You claim the child tax credit when you file your federal tax return. The key form is Schedule 8812 (Credits for Qualifying Children and Other Dependents), which attaches to your Form 1040. This schedule handles the math for both the child tax credit and the Credit for Other Dependents. If you use tax software, the program will fill out Schedule 8812 automatically based on the dependents you’ve listed and your income.

Make sure each qualifying child is listed on your return with their correct Social Security number. If you’re claiming the Additional Child Tax Credit (the refundable portion), Schedule 8812 will also calculate that amount. The IRS has historically processed refunds that include the ACTC on a slightly delayed timeline, with refunds typically arriving no earlier than mid-February even for early filers.

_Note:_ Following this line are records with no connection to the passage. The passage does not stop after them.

/-! ### Unpacking (42_bit_packer.md R165) -/

/-- Piece `i` of a concatenation of pieces of one length. -/
theorem take_drop_flatMap_const {α β : Type} {w : Nat} {f : α → List β} (hf : ∀ a, (f a).length = w)
    (xs : List α) (tail : List β) {i : Nat} (hi : i < xs.length) :
    ((xs.flatMap f ++ tail).drop (w * i)).take w = f xs[i] := by
  induction xs generalizing i with
  | nil => cases hi
  | cons a xs ih =>
    rw [List.flatMap_cons, List.append_assoc]
    cases i with
    | zero => simp [← hf a]
    | succ i =>
      have hdrop : w * (i + 1) = (f a).length + w * i := by rw [hf a, Nat.mul_succ, Nat.add_comm]
      rw [hdrop, List.drop_length_add_append, List.getElem_cons_succ]
      exact ih (Nat.lt_of_succ_lt_succ hi)

/-- Slice `i` of the groups of a text packed at `w` bits a character, read least significant bit first, is
the code of character `i`. -/
theorem numMsb_slice_groups_pad {w : Nat} (code : Byte → BitVec w) (text : List Byte) {i : Nat}
    (hi : i < text.length) :
    numMsb ((((groups (pad (text.flatMap fun c => bitsLsb w (code c)))).flatMap
      (bitsMsb 20)).drop (w * i)).take w).reverse = (code text[i]).toNat := by
  rw [flatMap_bitsMsb_groups_pad, pad,
    take_drop_flatMap_const (fun c => length_bitsLsb w (code c)) text _ hi, reverse_bitsLsb,
    numMsb_bitsMsb]

theorem unpackAlpha_groups_pad {text : List Byte} (h : ∀ c ∈ text, 0x20#8 ≤ c ∧ c ≤ 0x7E#8) :
    unpackAlpha (groups (pad (streamAlpha text))) text.length = text := by
  refine List.ext_getElem (by simp [unpackAlpha]) fun i _ hi => ?_
  have hslice := numMsb_slice_groups_pad (fun c => c.setWidth 7) text hi
  obtain ⟨-, hle⟩ := h _ (List.getElem_mem hi)
  simp only [unpackAlpha, List.getElem_map, List.getElem_range, streamAlpha_eq_flatMap, hslice]
  bv_omega

theorem unpackNum_groups_pad (t : NumTable) (text : List Byte) :
    unpackNum (groups (pad (streamNum t text))) text.length
      = text.map fun c => (numCode? t c).getD 0 := by
  refine List.ext_getElem (by simp [unpackNum]) fun i _ hi => ?_
  have hi : i < text.length := by simpa using hi
  have hslice := numMsb_slice_groups_pad (fun c => (numCode? t c).getD 0) text hi
  simp only [unpackNum, List.getElem_map, List.getElem_range, streamNum_eq_flatMap, hslice,
    BitVec.ofNat_toNat, BitVec.setWidth_eq]

/-- Settles O22: the bits of the groups are the padded stream, whose slices are the codes. -/
theorem unpackRecoversText : Obligations.UnpackRecoversText := by
  unfold Obligations.UnpackRecoversText
  exact ⟨fun _ h => unpackAlpha_groups_pad h, unpackNum_groups_pad numTable⟩

end Sys2Proof.Machine
end

section
/-! PROOFS. The frame assembler: a transmission is a list of 32-bit words, preamble included, and each place in
it holds the word that 43_frame_assembler.md R177 and R184 name. Hence the completion of `ASM` (R178), and
`ASM` as the placing of those words one after the other. -/

namespace Sys2Proof.Machine

variable {s : State}

/-! ### The words of a transmission (43_frame_assembler.md R177, R180, R184) -/

/-- Every slot, up to the last of the last batch, holds what R177 places there. -/
theorem getElem?_slots {q : Nat} (hq : q < 16 * batchCount s.ric s.ngrp.toNat) :
    (slots s.ric s.func s.groupList)[q]? = some (slotWord s q) := by
  have hlen := length_slots s.ric s.func s.groupList
  simp only [slots, messageCws, firstSlot_eq, List.length_append, List.length_replicate,
    List.length_cons, List.length_map, length_groupList] at hlen
  simp only [slots, messageCws, firstSlot_eq, slotWord, List.append_assoc, List.cons_append]
  obtain hbefore | rfl | hafter := Nat.lt_trichotomy q (addressSlot s.ric)
  · simp [hbefore, List.getElem?_append_left]
  · simp
  · obtain ⟨k, rfl⟩ : ∃ k, q = addressSlot s.ric + (k + 1) := ⟨q - addressSlot s.ric - 1, by omega⟩
    rw [List.getElem?_append_right (by simp), List.length_replicate, Nat.add_sub_cancel_left,
      List.getElem?_cons_succ, if_neg (by omega), if_neg (by omega)]
    by_cases hmessage : k < s.ngrp.toNat
    · rw [List.getElem?_append_left (by simpa using hmessage), if_pos (by omega)]
      simp [State.groupList, hmessage]
    · rw [List.getElem?_append_right (by simpa using hmessage), if_neg (by omega),
        List.getElem?_replicate_of_lt (by simp; omega)]

theorem length_syncWord_cons_take {ws : List Word32} (h : 16 ≤ ws.length) :
    (syncWord :: ws.take 16).length = 17 := by
  rw [List.length_cons, List.length_take_of_le h]

/-- Batch `b` is the sync codeword and slots `16 b` to `16 b + 15` (30_encoding.md R100). -/
theorem getElem?_batches {n b r : Nat} {ws : List Word32} (hws : ws.length = 16 * n) (hb : b < n)
    (hr : r < 17) :
    (batches n ws)[17 * b + r]? = (syncWord :: (ws.drop (16 * b)).take 16)[r]? := by
  induction b generalizing n ws with
  | zero =>
    obtain ⟨n, rfl⟩ := Nat.exists_eq_add_one_of_ne_zero hb.ne'
    rw [batches, Nat.mul_zero, Nat.zero_add, List.drop_zero,
      List.getElem?_append_left (by rwa [length_syncWord_cons_take (by omega)])]
  | succ b ih =>
    obtain ⟨n, rfl⟩ := Nat.exists_eq_add_one_of_ne_zero (Nat.ne_zero_of_lt hb)
    have hdrop : (ws.drop 16).length = 16 * n := by rw [List.length_drop]; omega
    have hfirst := length_syncWord_cons_take (ws := ws) (by omega)
    have hplace : 17 * (b + 1) + r = 17 + (17 * b + r) := by omega
    rw [batches, hplace, List.getElem?_append_right (by omega), hfirst, Nat.add_sub_cancel_left,
      ih hdrop (Nat.lt_of_succ_lt_succ hb), List.drop_drop, Nat.mul_succ, Nat.add_comm]

theorem length_slots_groupList (s : State) :
    (slots s.ric s.func s.groupList).length = 16 * batchCount s.ric s.ngrp.toNat := by
  rw [length_slots, length_groupList]

theorem getElem?_transmissionWords_preamble {w : Nat} (hw : w < 18) :
    (transmissionWords s)[w]? = some preambleWord := by
  rw [transmissionWords, List.getElem?_append_left (by simpa using hw), List.getElem?_replicate_of_lt hw]

theorem getElem?_transmissionWords_batches (s : State) (i : Nat) :
    (transmissionWords s)[18 + i]?
      = (batches (batchCount s.ric s.ngrp.toNat) (slots s.ric s.func s.groupList))[i]? := by
  rw [transmissionWords, length_slots_groupList, Nat.mul_div_cancel_left _ (by decide),
    List.getElem?_append_right (by simp), List.length_replicate, Nat.add_sub_cancel_left]

/-- The word before the slots of a batch (R184). -/
theorem getElem?_transmissionWords_sync {b : Nat} (hb : b < batchCount s.ric s.ngrp.toNat) :
    (transmissionWords s)[18 + 17 * b]? = some syncWord := by
  rw [getElem?_transmissionWords_batches]
  exact getElem?_batches (r := 0) (length_slots_groupList s) hb (by decide)

/-- The words of the slots of a batch (R184). -/
theorem getElem?_transmissionWords_slot {b q : Nat} (hb : b < batchCount s.ric s.ngrp.toNat)
    (hq : q < 16) : (transmissionWords s)[18 + 17 * b + 1 + q]? = some (slotWord s (16 * b + q)) := by
  have hplace : 18 + 17 * b + 1 + q = 18 + (17 * b + (q + 1)) := by omega
  rw [hplace, getElem?_transmissionWords_batches, getElem?_batches (length_slots_groupList s) hb (by omega),
    List.getElem?_cons_succ, List.getElem?_take_of_lt hq, List.getElem?_drop, getElem?_slots (by omega)]

/-- Eighteen preamble words are `1, 0` 288 times (30_encoding.md R99). -/
theorem preamble_eq_flatMap : preamble = (List.replicate 18 preambleWord).flatMap (bitsMsb 32) := by
  have hword : bitsMsb 32 preambleWord = (List.replicate 16 [1#1, 0#1]).flatten := by decide
  rw [preamble, show 288 = 18 * 16 from rfl, ← List.flatten_replicate_replicate, List.flatten_flatten,
    List.map_replicate, ← hword, List.flatMap_replicate]

/-- The bits of a transmission are those of its words. -/
theorem transmission_eq_flatMap (s : State) :
    transmission s.ric s.func s.groupList = (transmissionWords s).flatMap (bitsMsb 32) := by
  rw [transmission, transmissionWords, preamble_eq_flatMap, List.flatMap_append]

/-- R179: `NB` is the least number of batches that holds every codeword, and at most 3. -/
theorem batchCount_bounds (ric : BitVec 21) {n : Nat} (hn : n ≤ Config.maxGrp) :
    addressSlot ric + 1 + n ≤ 16 * batchCount ric n ∧ 16 * batchCount ric n < addressSlot ric + 1 + n + 16
      ∧ 1 ≤ batchCount ric n ∧ batchCount ric n ≤ 3 := by
  have hslot := addressSlot_le ric
  have hgrp : Config.maxGrp = 28 := rfl
  rw [batchCount]
  omega

/-! ### The bits of `BIT` from element 0 on -/

/-- `bs` stands in `BIT` from element 0 on and `NBITS` counts it. -/
def State.putBits (s : State) (bs : List Bit) : State :=
  { s with bit := Mem.writeBlock s.bit 0 bs, nbits := BitVec.ofNat 32 bs.length }

theorem State.toNat_putBits_nbits {bs : List Bit} (hfit : bs.length ≤ Config.maxBits) :
    (s.putBits bs).nbits.toNat = bs.length := by
  have : Config.maxBits < 2 ^ 32 := by decide
  exact Nat.mod_eq_of_lt (by omega)

theorem State.bitAt_putBits (s : State) (bs : List Bit) (j : Nat) :
    (s.putBits bs).bitAt j = bs[j]?.getD (s.bitAt j) :=
  Mem.read_writeBlock_zero _ _ _ _

/-- Where the bits are those of a list of words, the word view is that list (10_state.md R42). -/
theorem State.wordAt_putBits {ws : List Word32} {w : Nat} {v : Word32} (hw : ws[w]? = some v) :
    (s.putBits (ws.flatMap (bitsMsb 32))).wordAt w = v := by
  have hbits : ((List.range 32).map fun k => (s.putBits (ws.flatMap (bitsMsb 32))).bitAt (32 * w + k))
      = bitsMsb 32 v := by
    refine List.map_congr_left fun k hk => ?_
    have hk : k < 32 := List.mem_range.mp hk
    have hdiv : (32 * w + k) / 32 = w := by omega
    have hmod : (32 * w + k) % 32 = k := by omega
    rw [bitAt_putBits, getElem?_flatMap_const (by decide) _ (length_bitsMsb 32), hdiv, hmod, hw,
      Option.bind_some, getElem?_bitsMsb 32 v hk, Option.getD_some]
  rw [wordAt, hbits, wordMsb_bitsMsb]

/-! ### `ASM` in `IDLE` (43_frame_assembler.md R178) -/

theorem exec_asm_idle (hs : s.seq = .idle) (hfit : s.ngrp.toNat ≤ Config.maxGrp) :
    exec .asm s = .next (s.putBits ((transmissionWords s).flatMap (bitsMsb 32))) := by
  rw [exec, execAsm, runOp_idle _ _ hs, assemble, if_neg (by omega), transmission_eq_flatMap]
  rfl

/-- The bits fill whole batches (30_encoding.md R101). -/
theorem length_transmissionWords_bits (s : State) :
    ((transmissionWords s).flatMap (bitsMsb 32)).length = 576 + 544 * batchCount s.ric s.ngrp.toNat := by
  rw [← transmission_eq_flatMap, length_transmission, length_groupList]

theorem length_transmissionWords_bits_le (hfit : s.ngrp.toNat ≤ Config.maxGrp) :
    ((transmissionWords s).flatMap (bitsMsb 32)).length ≤ Config.maxBits := by
  rw [← transmission_eq_flatMap]
  exact length_transmission_le _ _ (by rwa [length_groupList])

/-- Settles O25: each word `ASM` writes is the one at its place in the transmission. -/
theorem asmCompletes : Obligations.AsmCompletes := by
  unfold Obligations.AsmCompletes
  intro s hs hfit
  obtain ⟨hholds, hleast, hpos, hthree⟩ := batchCount_bounds s.ric hfit
  have hnbits := State.toNat_putBits_nbits (s := s) (length_transmissionWords_bits_le hfit)
  refine ⟨_, _, exec_asm_idle hs hfit, rfl, hholds, hleast, hpos, hthree,
    hnbits.trans (length_transmissionWords_bits s), fun w hw => ?_, fun b hb => ?_, fun b q hb hq => ?_,
    fun j hj => ?_⟩
  · exact State.wordAt_putBits (getElem?_transmissionWords_preamble hw)
  · exact State.wordAt_putBits (getElem?_transmissionWords_sync hb)
  · exact State.wordAt_putBits (getElem?_transmissionWords_slot hb hq)
  · rw [State.bitAt_putBits, List.getElem?_eq_none (hnbits ▸ hj), Option.getD_none]

/-! ### `ASM` as the placing of words (log 13) -/

section
variable {α : Type}

theorem Mem.bounds_of_mem_cells {b : Nat} {vs : List α} {c : Nat × α} (hc : c ∈ Mem.cells b vs) :
    b ≤ c.1 ∧ c.1 < b + vs.length := by
  induction vs generalizing b with
  | nil => cases hc
  | cons v vs ih =>
    rw [List.length_cons]
    obtain rfl | hc := List.mem_cons.mp hc
    · exact ⟨le_rfl, by omega⟩
    · have := ih hc
      omega

theorem Mem.cells_append (b : Nat) (vs ws : List α) :
    Mem.cells b (vs ++ ws) = Mem.cells b vs ++ Mem.cells (b + vs.length) ws := by
  induction vs generalizing b with
  | nil => rfl
  | cons v vs ih =>
    have hnext : b + (v :: vs).length = b + 1 + vs.length := by rw [List.length_cons]; omega
    rw [hnext, List.cons_append, Mem.cells, ih, Mem.cells, List.cons_append]

/-- The cells below the end of a block: those below the block, then the block. -/
theorem Mem.filter_lt_writeBlock (m : Mem α) (b : Nat) (vs : List α) :
    (Mem.writeBlock m b vs).filter (fun c => c.1 < b + vs.length)
      = m.filter (fun c => c.1 < b) ++ Mem.cells b vs := by
  have hbelow : ∀ c : Nat × α, (decide (c.1 < b + vs.length) && decide (c.1 < b)) = decide (c.1 < b) := by
    grind
  have hcells : (Mem.cells b vs).filter (fun c => c.1 < b + vs.length) = Mem.cells b vs :=
    List.filter_eq_self.mpr fun c hc => decide_eq_true (Mem.bounds_of_mem_cells hc).2
  have habove : ∀ c : Nat × α, (decide (c.1 < b + vs.length) && decide (b + vs.length ≤ c.1)) = false := by
    grind
  simp only [Mem.writeBlock, List.filter_append, List.filter_filter, hbelow, hcells, habove,
    List.filter_false, List.append_nil]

When the Credit Applies During the Year

The child tax credit is an annual credit. You claim it once per year on your tax return, not month by month. However, if you want to see the benefit in your paychecks throughout the year rather than waiting for a lump sum at tax time, you can adjust your W-4 withholding with your employer. Reducing your withholding to account for the credit you expect to receive means more take-home pay each pay period, though you’ll want to be careful not to under-withhold and end up owing when you file.

The credit applies based on your child’s status at the end of the tax year. A baby born on December 31 qualifies for the full credit for that year. A child who turns 17 at any point during the year, including January 1, does not qualify for that tax year.

Divorced or Separated Parents

Only one parent can claim the child tax credit for a given child in a given year. Generally, the credit goes to the parent the child lived with for more than half the year (the custodial parent). If the child split time equally, the IRS uses tiebreaker rules, typically awarding the claim to the parent with the higher adjusted gross income.

A custodial parent can release their claim to the noncustodial parent by signing IRS Form 8332. This is common in divorce agreements where one parent agrees to let the other claim the child in alternating years. The form only releases the dependency exemption and the child tax credit. It does not transfer other tax benefits like head of household filing status or the earned income credit, which still follow the residency test.